Once in a while, I get aches and pains that I can't (or won't) attribute to advancing age. Usually they're just symptoms of trying to accomplish too much in a 24-hour period. But sometimes, they're something more. It's the same with business. Sometimes it's "just slow."
 But often there's more to it. The health of any business—large or small—depends on its ability to attract new clients while retaining the present ones. If your sales figures look pretty ill, maybe you need to examine your marketing plan. A poor marketing plan typically causes businesses to respond in one or all of three ways. Crisis-driven, which means reacting impulsively when they lose a key client or when there's a change in the marketplace. Price-driven, which means cutting prices and profit margins to get or keep business. And competitor-driven, which is always watching what the competition is doing, then attempting to outdo or undercut them. If any of these sound familiar, read on.

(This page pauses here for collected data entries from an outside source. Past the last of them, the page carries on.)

-- ==== Sys2Proof/Syntax.lean ====
section
/-!
DEFINITION. The commands of the CT856: one constructor for each row of the table of operations and events, in the
table's order, with the operands that the row's rule gives it.  What reaches the controller from outside (a message, a
frame, a measurement, an edge on a pin, the result of a job of a built-in controller) comes as operands.
-/
namespace Sys2Proof

/-- A general register of K32, g0 to g31 (R203). -/
abbrev Reg := Fin 32

/-- What executes an instruction: a K32 core (R199) or a thread context of the Conjugator (R236). -/
inductive Agent where
  | core (k : Fin 13)
  | thread (t : Fin 1024)
deriving DecidableEq, Repr

/-- Why a warm reset comes about (R416, RST_CAUSE). -/
inductive WarmCause where
  /-- A RESET message of kind 1 (R434). -/
  | resetMessage
  /-- The health window expired (R397). -/
  | health
  /-- A third halt of core k within 60 s (R421). -/
  | crash (k : Fin 13)
  /-- The security core's self-check failed (R419). -/
  | selfCheck
  /-- The activation of a resident image (R398). -/
  | activate
  /-- A write of RST_CTL.warm by core k. -/
  | csrWrite (k : Fin 13)
deriving DecidableEq, Repr

/-- A Tense counter with a LO and a HI register (R52). -/
inductive TnsCounter where
  | tick | optime | dtime
deriving DecidableEq, Repr

/-- A power-good input: a domain's, an eFuse's or a slot device's. -/
inductive PgInput where
  | dom (d : Fin 48)
  | efuse (s : Fin 8)
  | slot (s : Fin 8)
deriving DecidableEq, Repr

/-- How a sideband transfer of a clause ended: acknowledged, not acknowledged, or refused because the PMIC's
registers are locked (R69). -/
inductive XferResult where
  | ack | nack | locked
deriving DecidableEq, Repr

/-- One conversion of a sensor or analog input: the index of R130, the raw code (the mean code of a slow round; for a
diode the code of its forward voltages), the ratio of a ring oscillator in 1/65,536, and whether what the model does not
see was plausible: a diode's forward voltage, a ring oscillator's counts (R144). -/
structure Sample where
  index : Nat
  code : Nat
  ratio : Nat
  plausible : Bool
deriving DecidableEq, Repr

/-- What a wave of Period finds: a trip input, an invalid code, an overrun, or a Tense tick with nothing new. -/
structure WaveIn where
  invalidCode : Bool
  overrun : Bool
  vbus : Nat
  iin : Nat
  /-- Which SLOTn_THERMTRIP_N and SLOTn_EFUSE_FLT_N inputs are low. -/
  tripLow : BitVec 8
  fltLow : BitVec 8
deriving DecidableEq, Repr

/-- An output that Period gates with a keep-alive (R157). -/
inductive GovOut where
  | gate
  | efuse (s : Fin 8)
  | dom (d : Fin 48)
deriving DecidableEq, Repr

/-- A PACE cause of Period that clears by itself (R163). -/
inductive PaceCause where
  | ocPace (iin : Nat)
  | uvPace (vbus : Nat)
deriving DecidableEq, Repr

/-- A cause register of Period (R163). -/
inductive CauseReg where
  | tray
  | slot (s : Fin 8)
deriving DecidableEq, Repr

/-- A register of protection levels with a cross-field rule (R464). -/
inductive LevelReg where
  | iin | vbus
  | zone (z : Fin 8)
deriving DecidableEq, Repr

/-- One measurement of a leak rope: the A-to-B impedance in 0.1 kOhm and the two loop resistances in Ohm (R165). -/
structure RopeMeas where
  zAb : Nat
  loopA : Nat
  loopB : Nat
deriving DecidableEq, Repr

/-- What a metrology channel measured in a frame: its samples, current in uA and the voltage taken with it in uV, before
calibration, and whether the injected bias shows an open sense input (R176, R186). -/
structure ChanMeas where
  samples : List (Int × Int)
  open_ : Bool
deriving DecidableEq, Repr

Here are some symptoms—and some proven cures—for what might be ailing your marketing efforts.

Symptom #1: You take action only when you need to increase your sales. Companies of all sizes make the mistake of hoarding their advertising and marketing dollars until sales start to lag. One reason to market yourself consistently is to make sure your business is strong at all times. Think of marketing as a proactive program designed to maintain sales rather than a reactive program put in place to overcome occasional slumps.

Symptom #2: You shoot from the hip. Many videographers have no set marketing plan, but believe they can market their services with infrequent direct mailings or occasional ads in local publications. Marketing demands a carefully conceived and executed plan. Before you can anticipate results, you must know what you wish to accomplish and how you're going to do it.

Symptom #3: You duplicate what your competitors are doing. Do you put all your energy into knowing exactly what the "other guys" are doing—almost before they do it—and then coming out with similar promotional materials? This strategy misdirects your time and efforts away from your own products, services, and customers. There's value in "knowing your enemy," because then you can sell your prices and your benefits with absolute certainty. But the real issue—the cure—is in not emulating your competitors or beating them to the (same) punch. It's in learning how to communicate the value of your products and services to your customers and prospects.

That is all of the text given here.